This Spring will mark ten years since I received my master's degree in Midwifery from Yale University and became a Certified Nurse Midwife (CNM). It is difficult to believe so much time has gone by. I fondly think of all the women, babies, and families I have cared for. Pregnancy and childbirth are such profound life events. I feel so honored to have been able to share this intimate, happy time with so many families. I have also been struck by the strength and perseverance I have witnessed during times of loss, disappointment, and the unexpected.
I have currently made the decision to stop my work as a midwife and be home with my family. Like so many other women, I have struggled with balancing mothering and professional life. It is difficult to do it all. Midwifery is very demanding work. It is lovely and satisfying and all of that. But it is also tiring and demands a high level of intellectual and emotional attention. Because my husband has a very demanding and time-consuming career, I found that I had no built-in backup and support at home.

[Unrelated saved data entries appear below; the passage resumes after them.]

-- ==== Sys2Proof/Machine/BootEvents.lean ====
section
/-! DEFINITION. Reset, the start-up chain, images and the watchdog (spec 20 R372 to R376, spec 21 R386, R387). -/

namespace Sys2Proof.Machine

/-! ## Reset and the watchdog (R373, R374) -/

/-- RESET (R373, R374). -/
def execReset (s : State) : EventResult := .next (s.restarted false)

/-- FORCEMIN (Table D-27). -/
def execForcemin (s : State) : EventResult := .next (s.restarted true)

/-- WATCHDOG (R373): 30 s after reset, in core cycles of 1.88 GHz; a start that had failed before keeps its reason (DEDUCED, log 78). -/
def execWatchdog (s : State) : EventResult :=
  if s.boot.minimal || s.boot.bootok || s.now < 56400000000 then .next s
  else .next (State.restarted { s with boot := { s.boot with reason := if s.boot.halted then s.boot.reason else 0x03 } } false)

/-! ## Hand-off (R371 to R373, R386) -/

/-- The remap register and the mark that a spare-column record gives (R386). -/
def Bank.programmed (b : Bank) (x : BitVec 256) : Bank :=
  { b with
    failed := x.getLsbD 8
    remap := (List.range 8).filterMap (fun n => if x.getLsbD n then some ⟨BitVec.ofNat 9 (x.extractLsb' (16 + 16 * n) 16).toNat, BitVec.ofNat 3 n⟩ else none) }

/-- The remap registers of one record programmed. -/
def State.programSpare (s : State) (x : Nat × BitVec 256) : State :=
  s.modCore (Fin.ofNat 32 (x.1 / 3072)) (Fin.ofNat 48 (x.1 / 64)) (fun k => k.modBank (Fin.ofNat 64 x.1) (fun b => b.programmed x.2))

/-- The modules of a die toward its Cistern die that still train have trained up; one that is DOWN stays so (R369, R371). -/
def State.trainUp (s : State) (d : DieId) : State :=
  (List.finRange 4).foldl (fun s m =>
    if towardCistern d m then s.modLink d m (fun l => if l.state == 0 then l.trained [] else l) else s) s

/-- The dies that are present and have a module up toward their Cistern die (R371). -/
def State.reached (s : State) : BitVec 32 :=
  allDies.foldl (fun acc d => if s.present.getLsbD d.val && s.dies[d].reachable d then acc ||| 1#32 <<< d.val else acc) 0

/-- The loader's setting of INSERVICE, once in a start, after it has ended the training of the modules of some dies (R371). -/
def State.enterService (s : State) (diesUp : BitVec 32) : State :=
  if s.boot.serviceSet then s
  else
    let s1 := (allDies.filter (fun d => diesUp.getLsbD d.val && s.present.getLsbD d.val)).foldl State.trainUp s
    { s1 with inService := s1.reached, boot := { s1.boot with serviceSet := true } }

/-- Stage 0 hands over: it has measured itself, and the loader of the chosen slot is verified and measured. -/
def Boot.toLoader (b0 : Boot) : Boot :=
  let b := b0.measureRom
  let x := (b.images b.slot).1
  match b.verify x with
  | .good => { b.extend 1 (imageDigest x) with stage := 1 }
  | v => b.slotFailed v

/-- Stage 1 hands over: the runtime image is verified and measured. -/
def Boot.toRuntime (b : Boot) : Boot :=
  let x := (b.images b.slot).2
  match b.verify x with
  | .good => { b.extend 2 (imageDigest x) with stage := 2 }
  | v => b.slotFailed v

/-- STAGE_HANDOFF (R371 to R373, R375, R386): the loader's hardware checks come before the verification of stage 2, whose firmware then
programs the remap registers; diesUp names the dies whose training it ends well. -/
def execStageHandoff (hbmTrained : Bool) (diesUp : BitVec 32) (s : State) : EventResult :=
  if s.boot.minimal || s.boot.halted then .next s
  else if s.boot.stage == 0 then .next { s with boot := s.boot.toLoader }
  else if s.boot.stage == 1 then
    if !hbmTrained then .next { s with boot := s.boot.fail 0x04 }
    else
      let s1 := s.enterService diesUp
      if s1.inService == 0 then .next { s1 with boot := s1.boot.fail 0x05 }
      else
        let s2 : State := { s1 with boot := s1.boot.toRuntime }
        .next (if s2.boot.stage == 2 then s2.mgmt.spares.foldl State.programSpare s2 else s2)
  else .next s

/-- IMAGE_WRITE (R376, R387): refused for the running slot; in minimal mode any slot is written, and FAILCNT clears. -/
def execImageWrite (slotB runtime : Bool) (image : List Byte) (s : State) : EventResult :=
  if !s.boot.minimal && slotB == s.boot.slot then .next s
  else
    let b := s.boot
    let b1 : Boot :=
      match slotB, runtime with
      | false, false => { b with loaderA := image }
      | false, true => { b with runtimeA := image }
      | true, false => { b with loaderB := image }
      | true, true => { b with runtimeB := image }
    .next { s with boot := if b.minimal then { b1 with failcnt := 0 } else b1 }

end Sys2Proof.Machine
end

I look at my books. They represent so much of what I have learned and what excites me about midwifery. I know I will find a way to enter back into this work. But right now, I am engaged in the work of mothering. This is a job more demanding and tiring than midwifery ever was. Yet, the tender love I have for my children is a reward like no other. I am here to honor the choices mothers make and the struggles they may encounter on their journey. There is no road map. And unfortunately, for many of us, our culture does not provide clear guidance. My deepest wish is that we open our hearts and hands to each other and make the journey as joyous and satisfying as possible.